[Collected data]
__________

-- ==== Sys2Proof/Machine/Fabric.lean ====
section
/-! DEFINITION. Sys2Proof/Machine/Fabric.lean: the function fabric (R199 to R242): FLOAD, FSWAP and FRUN at issue, the cluster
fabric queue, contexts, and runs with their stream ports. -/

namespace Sys2Proof.Machine

open Sys2Proof

/-! ## The queue -/

/-- The error-record fields of a cluster's fabric (R239). -/
def fabErr (core : Nat) : ErrRec := { coreErr core with cause := 0x0011, unit := 0x02, core := 0xFF }

/-- R239: an outcome of the fabric-fault table. -/
def fabFail (s : Dev) (o : FabOp) (status : Nat) (addr : Option Nat) : Dev :=
  match addr with
  | none => endCmd s o.cmd status (some (fabErr o.core))
  | some va => endCmd s o.cmd status (some { fabErr o.core with addr := some (failAddr s (cmdTag s o.cmd) va).1, virt := (failAddr s (cmdTag s o.cmd) va).2 })

/-- Update the shadow context. -/
def modShadow (c : Cluster) (f : FabCtx → FabCtx) : Cluster := if c.actB then { c with ctxA := f c.ctxA } else { c with ctxB := f c.ctxB }

/-- R232: the FLOAD that may take effect: the oldest one with no FSWAP before it. -/
def nextFload (q : List FabOp) : Option FabOp := (q.takeWhile (fun o => o.kind != .fswap)).find? (fun o => o.kind == .fload)

/-- R232: a FLOAD takes effect: the shadow context is invalid from then on. -/
def fabPoke (s : Dev) (cl : Nat) : Dev :=
  modCl s cl (fun c =>
    match nextFload c.fabQ with
    | some o =>
      if o.loaded then c
      else { modShadow c (fun x => { x with valid := false }) with fabQ := updFirst (fun x => x.id == o.id) (fun x => { x with loaded := true }) c.fabQ }
    | none => c)

/-- An operation leaves the queue: entries released, token lowered. -/
def fabDone (s : Dev) (cl : Nat) (o : FabOp) : Dev :=
  let s := modCl s cl (fun c => { c with fabQ := c.fabQ.filter (fun x => x.id != o.id) })
  let s := trkRelease s o.core o.id (fun _ => true)
  fabPoke (pokeCore (tokenDone s o.core o.slot o.tok o.cmd) o.core) cl

/-- R201: an operation enters its cluster's queue of 16. -/
def fabIssue (s : Dev) (iw : IWord) (g : Group) (kind : FabKind) (arg0 arg1 origin : Word) (uses : List Nat) (qs : List TrkReq) : Dev :=
  let cl := coreCluster iw.core
  if 16 ≤ (getCl s cl).fabQ.length ∨ tokCount g (xTOK iw) = 255 then s
  else if !asyncReady s iw.core qs then asyncHold s iw.core qs
  else
    let p := asyPoison g iw uses
    let o : FabOp := { id := s.nextKey, core := iw.core, slot := iw.slot, cmd := g.cmd, tok := xTOK iw, kind := kind, arg0 := arg0, arg1 := arg1, origin := origin, poison := p, loaded := false }
    let s := trkTake s iw.core o.id g.cmd qs
    let s := modCl s cl (fun c => { c with fabQ := c.fabQ ++ [o] })
    let s := if p then markPoison s g.cmd else s
    let s := putGroup { s with nextKey := s.nextKey + 1 } iw (tokRaise g.next (xTOK iw))
    fabPoke s cl

/-- R198, R232 FLOAD. Only word 0 of SD1's pair is an operand, so the poison of the other register is not looked at (DEDUCED, log 89). -/
def doFload (iw : IWord) (s : Dev) : Dev :=
  issue s iw 3 [] [xSD1 iw, xSD1 iw + 1] (fun s g =>
    if xRES iw != 0 || xSC iw != 0 || xSD2 iw != 0 || xSD1 iw % 2 != 0 then illegal s iw
    else if !execOnce g iw then skip s iw g
    else
      let a := getS g (xSD1 iw)
      fabIssue s iw g .fload a 0 0 [xSD1 iw] [{ kind := .virt, lo := a.toNat, hi := a.toNat + 0x10000, va := none, part := 0, dst := false }])

/-- R198, R202 FSWAP. -/
def doFswap (iw : IWord) (s : Dev) : Dev :=
  issue s iw 3 [] [] (fun s g =>
    if xRES iw != 0 || xSC iw != 0 || xSD1 iw != 0 || xSD2 iw != 0 then illegal s iw
    else if !execOnce g iw then skip s iw g
    else fabIssue s iw g .fswap 0 0 0 [] [])

/-! ## Port tables (R200, R231) -/

/-- ENTRY, OUTMASK and INMASK of a run word. -/
def rENTRY (w : Word) : Nat := fld w 23 16
def rOUTMASK (w : Word) : Nat := fld w 15 8
def rINMASK (w : Word) : Nat := fld w 7 0

/-- The sixteen entries of a port table at a scratchpad offset. -/
def portTable (s : Dev) (cl off : Nat) : List (Word × Word) :=
  (List.range 16).map (fun n => (BitVec.ofNat 64 (spadNum s cl (off + 16 * n) 8), BitVec.ofNat 64 (spadNum s cl (off + 16 * n + 8) 8)))

/-- The selected ports, as table entries: input ports, then 8 plus the output ports. -/
def selPorts (w : Word) : List Nat := bitsOf 8 (rINMASK w) ++ (bitsOf 8 (rOUTMASK w)).map (fun n => 8 + n)

/-- R262: the entries of an FRUN: one per selected port whose span lies in the scratchpad. -/
def frunRanges (s : Dev) (core : Nat) (w off : Word) : List TrkReq :=
  let cl := coreCluster core
  if spadSize < off.toNat + 256 then []
  else
    let t := portTable s cl off.toNat
    (selPorts w).filterMap (fun n =>
      let (d0, d1) := ptEntry t n
      let b := codeBits (dFMT d0)
      if b = 0 ∨ spanBeyond d0 d1 b then none else some (spadReq cl d0 d1 b n (decide (8 ≤ n))))

/-- R198, R200 FRUN. -/
def doFrun (iw : IWord) (s : Dev) : Dev :=
  issue s iw 3 [] [xSC iw, xSD1 iw, xSD2 iw] (fun s g =>
    if xRES iw != 0 then illegal s iw
    else if !execOnce g iw then skip s iw g
    else
      let w := getS g (xSC iw)
      let off := getS g (xSD1 iw)
      fabIssue s iw g .frun w off (getS g (xSD2 iw)) [xSC iw, xSD1 iw, xSD2 iw] (frunRanges s iw.core w off))

/-! ## FLOAD's validation and FSWAP's effect -/

/-- R232, R233: the image of the FLOAD in effect is read and validated. -/
def doFloadValidated (cl : Nat) (s : Dev) : Dev :=
  if whoaStopped s then s
  else
    match nextFload (getCl s cl).fabQ with
    | none => s
    | some o =>
      let tag := cmdTag s o.cmd
      let va := o.arg0.toNat
      let read (s : Dev) (n : Nat) : Dev × AccRes :=
        let (s, r) := readBytesVa s (coreEntry o.core) tag va n
        (launchFor (0x400 + o.core) o.cmd s, r)
      if va % 64 ≠ 0 then fabPoke (fabFail s o 0x02 (some va)) cl
      else
        match read s 64 with
        | (s, h) =>
          if h.err.isSome then fabPoke (fabFail s o (h.err.getD 0x02) (some h.bad)) cl
          else
            let size := accNat ((h.bytes.drop 8).take 4)
            let n := if size % 64 = 0 ∧ 0x2900 ≤ size ∧ size ≤ 0x10000 then size else 64
            match read s n with
            | (s, r) =>
              if r.err.isSome then fabPoke (fabFail s o (r.err.getD 0x02) (some r.bad)) cl
              else
                let img := accNat r.bytes
                let ok := imageOk img
                let s := modCl s cl (fun c => modShadow c (fun _ => { image := img, valid := ok }))
                let s := if anyPoison r.bytes then markPoison s o.cmd else s
                if ok then fabDone s cl o else fabPoke (fabFail s o 0x0A (some va)) cl

/-- R235: whether a DRAIN is sending to the fabric of a cluster. -/
def drainSending (s : Dev) (cl : Nat) : Bool :=
  (List.range 4).any (fun i => match (getCore s (4 * cl + i)).xferLane with
    | some o => xcOP o.ctrl == 3 && xcDEST o.ctrl
    | none => false)

/-- R202, R235: the FSWAP at the head of the queue exchanges the contexts. -/
def doFswapEffect (cl : Nat) (s : Dev) : Dev :=
  if whoaStopped s then s
  else
    match (getCl s cl).fabQ with
    | [] => s
    | o :: _ =>
      if o.kind ≠ .fswap ∨ drainSending s cl then s
      else fabDone (modCl s cl (fun c => { c with actB := !c.actB })) cl o

/-! ## Runs: start (R209, R234) -/

/-- R231: whether a port-table entry is valid. -/
def portOk (d0 d1 : Word) (input : Bool) : Bool :=
  match fmtOfCode (dFMT d0) with
  | none => false
  | some f =>
    descResZero d0 d1 && !dREUSE d0 && (input || fmtOutput f) && dOFFSET d0 % 32 == 0 && dSTRIDE d0 % 32 == 0
      && (dOuter d0 d1 == 1 || (input && dSTRIDE d0 == 0) || decide (dRun d0 d1 (fmtBits f) ≤ dSTRIDE d0))

/-- R202, R234: the outcome of an FRUN's checks, in the order the rule gives; `none` when it may run. Nonzero res bits of the run word take
DESCRIPTOR_INVALID, and a port table beyond the scratchpad ACCESS_FAULT (DEDUCED, log 89). -/
def frunCheck (s : Dev) (cl : Nat) (o : FabOp) : Option Nat :=
  let x := actCtx (getCl s cl)
  let e := rENTRY o.arg0
  let img := x.image
  if !x.valid || decide (iNENT img ≤ e) then some 0x0A
  else if rINMASK o.arg0 ≠ Nat.land (eINB img e) (255 - eDRB img e) ∨ rOUTMASK o.arg0 ≠ eOUTB img e then some 0x0A
  else if (bitsOf 8 (rINMASK o.arg0)).any (drainInput img) then some 0x0A
  else if fld o.arg0 63 24 ≠ 0 ∨ o.arg1.toNat % 64 ≠ 0 then some 0x10
  else if spadSize < o.arg1.toNat + 256 then some 0x02
  else
    let t := portTable s cl o.arg1.toNat
    if (selPorts o.arg0).any (fun n => !portOk (ptEntry t n).1 (ptEntry t n).2 (decide (n < 8))) then some 0x10
    else if (selPorts o.arg0).any (fun n => spanBeyond (ptEntry t n).1 (ptEntry t n).2 (codeBits (dFMT (ptEntry t n).1))) then some 0x02
    else none

/-- R209, R220, R223: a run as it starts: the array is clear. -/
def freshRun (s : Dev) (cl : Nat) (o : FabOp) : FabRun :=
  let img := (actCtx (getCl s cl)).image
  let e := rENTRY o.arg0
  { op := o, ptab := portTable s cl o.arg1.toNat, entry := e, iter := 0, tail := if eINB img e = 0 then some (eNITER img e + eLAT img e) else none,
    pes := [], xl := [], ins := [], outs := [] }

/-- R234: the FRUN at the head of the queue is checked and starts. -/
def doFrunStart (cl : Nat) (s : Dev) : Dev :=
  if whoaStopped s then s
  else
    match (getCl s cl).fabQ, (getCl s cl).run with
    | o :: _, none =>
      if o.kind ≠ .frun then s
      else
        match frunCheck s cl o with
        | some st => fabPoke (fabFail s o st none) cl
        | none => modCl s cl (fun c => { c with run := some (freshRun s cl o) })
    | _, _ => s

/-! ## Input ports (R217, R218) -/

/-- The run-time state of an input port. -/
def getIn (r : FabRun) (p : Nat) : InPort := tabGet (fun _ => { ready := [], cur := none, doneLast := false, next := 0 }) r.ins p
def setIn (r : FabRun) (p : Nat) (x : InPort) : FabRun :=
  { r with ins := tabSet (fun _ => { ready := [], cur := none, doneLast := false, next := 0 }) r.ins p x }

__________

Using only the entries above, output the line with "let s := putGroup", the line with "2 != 0 then illegal s iw", and all lines between them, exactly as they stand.

Answer to this problem
    let s := putGroup { s with nextKey := s.nextKey + 1 } iw (tokRaise g.next (xTOK iw))
    fabPoke s cl

/-- R198, R232 FLOAD. Only word 0 of SD1's pair is an operand, so the poison of the other register is not looked at (DEDUCED, log 89). -/
def doFload (iw : IWord) (s : Dev) : Dev :=
  issue s iw 3 [] [xSD1 iw, xSD1 iw + 1] (fun s g =>
    if xRES iw != 0 || xSC iw != 0 || xSD2 iw != 0 || xSD1 iw % 2 != 0 then illegal s iw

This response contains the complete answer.